**YOUR GOAL:** Show the lines below that contain the string "ringWord".

**PROVIDED DATA:**
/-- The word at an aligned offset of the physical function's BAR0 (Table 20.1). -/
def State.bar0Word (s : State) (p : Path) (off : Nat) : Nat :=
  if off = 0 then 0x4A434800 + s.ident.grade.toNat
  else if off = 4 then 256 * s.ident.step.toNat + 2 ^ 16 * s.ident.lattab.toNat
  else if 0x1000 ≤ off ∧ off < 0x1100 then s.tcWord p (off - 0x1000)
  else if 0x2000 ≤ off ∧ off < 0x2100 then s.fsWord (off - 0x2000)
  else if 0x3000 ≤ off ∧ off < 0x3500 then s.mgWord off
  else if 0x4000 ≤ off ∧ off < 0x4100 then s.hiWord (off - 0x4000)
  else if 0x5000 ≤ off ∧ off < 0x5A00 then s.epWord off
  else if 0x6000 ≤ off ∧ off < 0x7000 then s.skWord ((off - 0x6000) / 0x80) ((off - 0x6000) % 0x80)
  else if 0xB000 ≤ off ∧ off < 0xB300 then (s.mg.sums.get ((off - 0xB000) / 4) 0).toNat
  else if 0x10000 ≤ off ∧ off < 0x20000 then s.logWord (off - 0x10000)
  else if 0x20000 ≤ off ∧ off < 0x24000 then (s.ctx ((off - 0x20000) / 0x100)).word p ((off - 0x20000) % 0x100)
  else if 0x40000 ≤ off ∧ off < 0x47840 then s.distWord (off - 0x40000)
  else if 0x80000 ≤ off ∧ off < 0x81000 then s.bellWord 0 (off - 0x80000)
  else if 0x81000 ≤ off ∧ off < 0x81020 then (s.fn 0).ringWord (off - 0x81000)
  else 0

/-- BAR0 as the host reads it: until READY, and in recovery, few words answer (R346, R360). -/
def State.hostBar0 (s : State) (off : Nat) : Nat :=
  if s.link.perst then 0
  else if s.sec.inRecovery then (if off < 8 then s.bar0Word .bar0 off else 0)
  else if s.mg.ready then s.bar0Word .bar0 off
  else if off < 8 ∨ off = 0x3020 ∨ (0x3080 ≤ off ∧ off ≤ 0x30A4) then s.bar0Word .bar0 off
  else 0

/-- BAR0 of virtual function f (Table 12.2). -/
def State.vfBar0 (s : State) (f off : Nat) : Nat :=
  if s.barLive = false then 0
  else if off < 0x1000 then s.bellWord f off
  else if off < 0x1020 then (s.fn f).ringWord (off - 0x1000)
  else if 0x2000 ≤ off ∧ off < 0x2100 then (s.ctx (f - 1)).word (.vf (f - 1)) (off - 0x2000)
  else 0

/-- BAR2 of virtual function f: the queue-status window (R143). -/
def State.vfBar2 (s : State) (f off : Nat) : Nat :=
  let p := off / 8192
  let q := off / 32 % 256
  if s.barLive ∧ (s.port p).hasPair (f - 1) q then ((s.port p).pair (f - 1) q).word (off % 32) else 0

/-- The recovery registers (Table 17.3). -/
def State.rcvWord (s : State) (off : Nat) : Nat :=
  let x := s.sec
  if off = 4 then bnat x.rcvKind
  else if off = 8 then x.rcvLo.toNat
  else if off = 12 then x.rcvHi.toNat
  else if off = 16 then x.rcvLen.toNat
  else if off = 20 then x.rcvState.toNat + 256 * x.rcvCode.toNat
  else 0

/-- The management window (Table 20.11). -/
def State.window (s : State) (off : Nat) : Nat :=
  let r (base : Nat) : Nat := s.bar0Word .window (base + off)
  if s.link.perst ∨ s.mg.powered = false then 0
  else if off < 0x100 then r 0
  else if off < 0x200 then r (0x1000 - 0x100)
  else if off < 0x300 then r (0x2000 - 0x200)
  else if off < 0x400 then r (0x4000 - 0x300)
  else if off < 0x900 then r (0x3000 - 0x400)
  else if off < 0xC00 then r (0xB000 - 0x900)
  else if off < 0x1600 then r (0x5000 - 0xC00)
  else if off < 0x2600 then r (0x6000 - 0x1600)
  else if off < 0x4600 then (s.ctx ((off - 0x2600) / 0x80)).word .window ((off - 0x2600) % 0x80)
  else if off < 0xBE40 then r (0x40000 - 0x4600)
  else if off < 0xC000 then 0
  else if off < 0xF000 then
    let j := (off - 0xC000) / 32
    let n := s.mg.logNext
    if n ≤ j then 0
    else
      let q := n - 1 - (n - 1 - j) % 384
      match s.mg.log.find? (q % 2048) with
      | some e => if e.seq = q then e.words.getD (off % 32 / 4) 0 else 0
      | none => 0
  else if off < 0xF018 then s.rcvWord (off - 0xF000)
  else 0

...

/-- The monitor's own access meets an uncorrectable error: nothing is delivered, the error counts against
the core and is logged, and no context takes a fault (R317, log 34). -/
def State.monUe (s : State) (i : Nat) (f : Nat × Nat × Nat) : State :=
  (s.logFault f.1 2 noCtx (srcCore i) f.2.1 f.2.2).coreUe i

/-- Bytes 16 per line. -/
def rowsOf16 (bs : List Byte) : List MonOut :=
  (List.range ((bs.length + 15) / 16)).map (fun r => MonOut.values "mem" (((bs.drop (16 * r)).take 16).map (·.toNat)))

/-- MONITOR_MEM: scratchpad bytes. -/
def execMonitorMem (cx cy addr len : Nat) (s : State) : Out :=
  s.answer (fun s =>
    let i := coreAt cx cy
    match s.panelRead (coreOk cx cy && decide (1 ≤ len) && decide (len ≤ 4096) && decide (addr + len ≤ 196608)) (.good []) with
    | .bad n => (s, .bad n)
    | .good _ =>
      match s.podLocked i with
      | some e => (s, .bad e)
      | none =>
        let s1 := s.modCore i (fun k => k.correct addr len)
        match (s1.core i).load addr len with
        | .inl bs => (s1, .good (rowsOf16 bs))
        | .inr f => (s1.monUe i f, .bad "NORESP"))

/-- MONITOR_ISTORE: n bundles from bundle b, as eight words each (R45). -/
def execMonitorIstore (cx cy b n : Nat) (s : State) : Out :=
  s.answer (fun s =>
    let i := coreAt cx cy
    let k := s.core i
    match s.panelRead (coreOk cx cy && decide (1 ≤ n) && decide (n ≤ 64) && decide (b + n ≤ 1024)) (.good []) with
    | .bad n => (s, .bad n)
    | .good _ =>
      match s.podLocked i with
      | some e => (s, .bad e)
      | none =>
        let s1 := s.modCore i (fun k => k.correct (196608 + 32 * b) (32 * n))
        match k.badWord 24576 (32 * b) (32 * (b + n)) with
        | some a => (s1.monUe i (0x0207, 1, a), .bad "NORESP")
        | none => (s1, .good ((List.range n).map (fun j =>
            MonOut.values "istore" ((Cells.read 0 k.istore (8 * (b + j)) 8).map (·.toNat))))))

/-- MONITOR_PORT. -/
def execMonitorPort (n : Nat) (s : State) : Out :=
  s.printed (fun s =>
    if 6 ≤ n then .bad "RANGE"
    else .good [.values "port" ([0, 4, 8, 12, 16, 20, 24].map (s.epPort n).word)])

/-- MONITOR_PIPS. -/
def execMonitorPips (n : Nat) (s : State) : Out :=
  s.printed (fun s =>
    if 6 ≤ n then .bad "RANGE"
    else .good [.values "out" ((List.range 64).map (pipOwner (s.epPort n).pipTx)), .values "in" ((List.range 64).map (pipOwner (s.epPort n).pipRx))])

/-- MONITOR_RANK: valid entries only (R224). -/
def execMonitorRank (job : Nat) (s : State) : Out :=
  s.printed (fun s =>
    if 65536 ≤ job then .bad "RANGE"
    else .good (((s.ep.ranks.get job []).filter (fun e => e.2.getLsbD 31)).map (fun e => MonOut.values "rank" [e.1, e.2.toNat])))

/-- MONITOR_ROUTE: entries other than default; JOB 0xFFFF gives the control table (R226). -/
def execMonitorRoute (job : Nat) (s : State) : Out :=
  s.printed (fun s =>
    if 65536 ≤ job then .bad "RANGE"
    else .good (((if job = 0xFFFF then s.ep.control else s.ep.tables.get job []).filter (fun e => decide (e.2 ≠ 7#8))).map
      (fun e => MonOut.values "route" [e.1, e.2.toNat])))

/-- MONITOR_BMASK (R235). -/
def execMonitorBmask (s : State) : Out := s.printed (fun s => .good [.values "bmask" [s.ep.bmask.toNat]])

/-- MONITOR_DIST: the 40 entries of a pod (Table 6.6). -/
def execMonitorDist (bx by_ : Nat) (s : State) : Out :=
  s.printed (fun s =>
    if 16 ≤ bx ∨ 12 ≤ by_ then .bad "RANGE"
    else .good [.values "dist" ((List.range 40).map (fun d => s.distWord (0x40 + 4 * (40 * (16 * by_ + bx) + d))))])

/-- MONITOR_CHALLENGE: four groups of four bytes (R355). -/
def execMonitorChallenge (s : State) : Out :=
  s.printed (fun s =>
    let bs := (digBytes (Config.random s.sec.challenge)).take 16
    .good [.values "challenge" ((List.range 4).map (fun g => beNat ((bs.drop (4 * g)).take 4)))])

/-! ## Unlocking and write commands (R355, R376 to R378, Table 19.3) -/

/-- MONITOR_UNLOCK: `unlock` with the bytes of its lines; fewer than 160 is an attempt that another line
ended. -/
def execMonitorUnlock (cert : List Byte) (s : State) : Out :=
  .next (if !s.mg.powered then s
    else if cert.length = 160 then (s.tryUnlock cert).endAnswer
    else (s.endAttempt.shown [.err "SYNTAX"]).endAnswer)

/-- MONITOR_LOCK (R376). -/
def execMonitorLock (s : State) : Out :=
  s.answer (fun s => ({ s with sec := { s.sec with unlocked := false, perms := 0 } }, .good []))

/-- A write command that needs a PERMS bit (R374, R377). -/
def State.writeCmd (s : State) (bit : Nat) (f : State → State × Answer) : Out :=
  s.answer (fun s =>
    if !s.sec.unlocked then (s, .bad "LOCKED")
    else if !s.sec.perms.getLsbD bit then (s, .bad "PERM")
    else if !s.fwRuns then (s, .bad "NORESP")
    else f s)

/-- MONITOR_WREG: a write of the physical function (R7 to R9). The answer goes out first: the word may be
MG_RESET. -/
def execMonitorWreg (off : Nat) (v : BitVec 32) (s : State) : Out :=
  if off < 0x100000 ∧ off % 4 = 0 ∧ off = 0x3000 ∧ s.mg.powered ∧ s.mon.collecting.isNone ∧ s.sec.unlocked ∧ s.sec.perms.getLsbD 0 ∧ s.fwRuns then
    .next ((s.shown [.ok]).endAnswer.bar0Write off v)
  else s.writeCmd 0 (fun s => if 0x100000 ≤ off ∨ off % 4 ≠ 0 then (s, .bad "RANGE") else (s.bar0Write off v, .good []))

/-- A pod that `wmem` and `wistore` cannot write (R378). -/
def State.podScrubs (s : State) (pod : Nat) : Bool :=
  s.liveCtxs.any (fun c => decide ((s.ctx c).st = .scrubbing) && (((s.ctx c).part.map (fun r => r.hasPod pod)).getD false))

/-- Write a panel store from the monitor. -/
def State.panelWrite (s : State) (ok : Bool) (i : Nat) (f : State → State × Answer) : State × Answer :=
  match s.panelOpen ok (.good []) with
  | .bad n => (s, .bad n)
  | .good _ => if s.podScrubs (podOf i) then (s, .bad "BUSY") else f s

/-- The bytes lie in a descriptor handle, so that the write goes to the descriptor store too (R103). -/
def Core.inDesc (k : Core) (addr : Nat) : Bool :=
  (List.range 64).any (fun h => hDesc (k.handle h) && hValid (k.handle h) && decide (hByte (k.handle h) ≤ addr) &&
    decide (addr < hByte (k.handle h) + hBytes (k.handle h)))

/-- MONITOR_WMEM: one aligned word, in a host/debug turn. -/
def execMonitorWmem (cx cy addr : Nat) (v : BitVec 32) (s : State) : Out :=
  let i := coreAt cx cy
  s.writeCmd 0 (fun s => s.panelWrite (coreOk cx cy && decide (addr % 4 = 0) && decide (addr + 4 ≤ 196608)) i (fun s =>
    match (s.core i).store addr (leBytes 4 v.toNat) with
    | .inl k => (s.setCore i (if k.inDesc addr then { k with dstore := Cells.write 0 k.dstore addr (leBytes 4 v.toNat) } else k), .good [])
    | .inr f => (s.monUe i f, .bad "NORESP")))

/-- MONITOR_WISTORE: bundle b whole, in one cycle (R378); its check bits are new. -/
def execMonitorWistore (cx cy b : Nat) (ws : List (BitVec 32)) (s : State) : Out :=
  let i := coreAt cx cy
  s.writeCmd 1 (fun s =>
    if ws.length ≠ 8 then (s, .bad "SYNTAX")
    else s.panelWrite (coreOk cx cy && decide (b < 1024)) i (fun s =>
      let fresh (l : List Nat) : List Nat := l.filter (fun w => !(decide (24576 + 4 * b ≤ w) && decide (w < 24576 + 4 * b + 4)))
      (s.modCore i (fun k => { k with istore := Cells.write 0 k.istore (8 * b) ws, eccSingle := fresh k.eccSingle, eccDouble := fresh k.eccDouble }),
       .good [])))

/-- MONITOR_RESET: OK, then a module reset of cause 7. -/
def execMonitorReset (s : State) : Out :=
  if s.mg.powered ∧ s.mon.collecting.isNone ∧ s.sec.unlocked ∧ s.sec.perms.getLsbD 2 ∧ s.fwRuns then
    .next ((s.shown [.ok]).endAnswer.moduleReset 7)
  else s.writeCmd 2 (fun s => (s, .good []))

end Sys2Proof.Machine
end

**ANSWER FOR THE TASK:**
  else if 0x81000 ≤ off ∧ off < 0x81020 then (s.fn 0).ringWord (off - 0x81000)
  else if off < 0x1020 then (s.fn f).ringWord (off - 0x1000)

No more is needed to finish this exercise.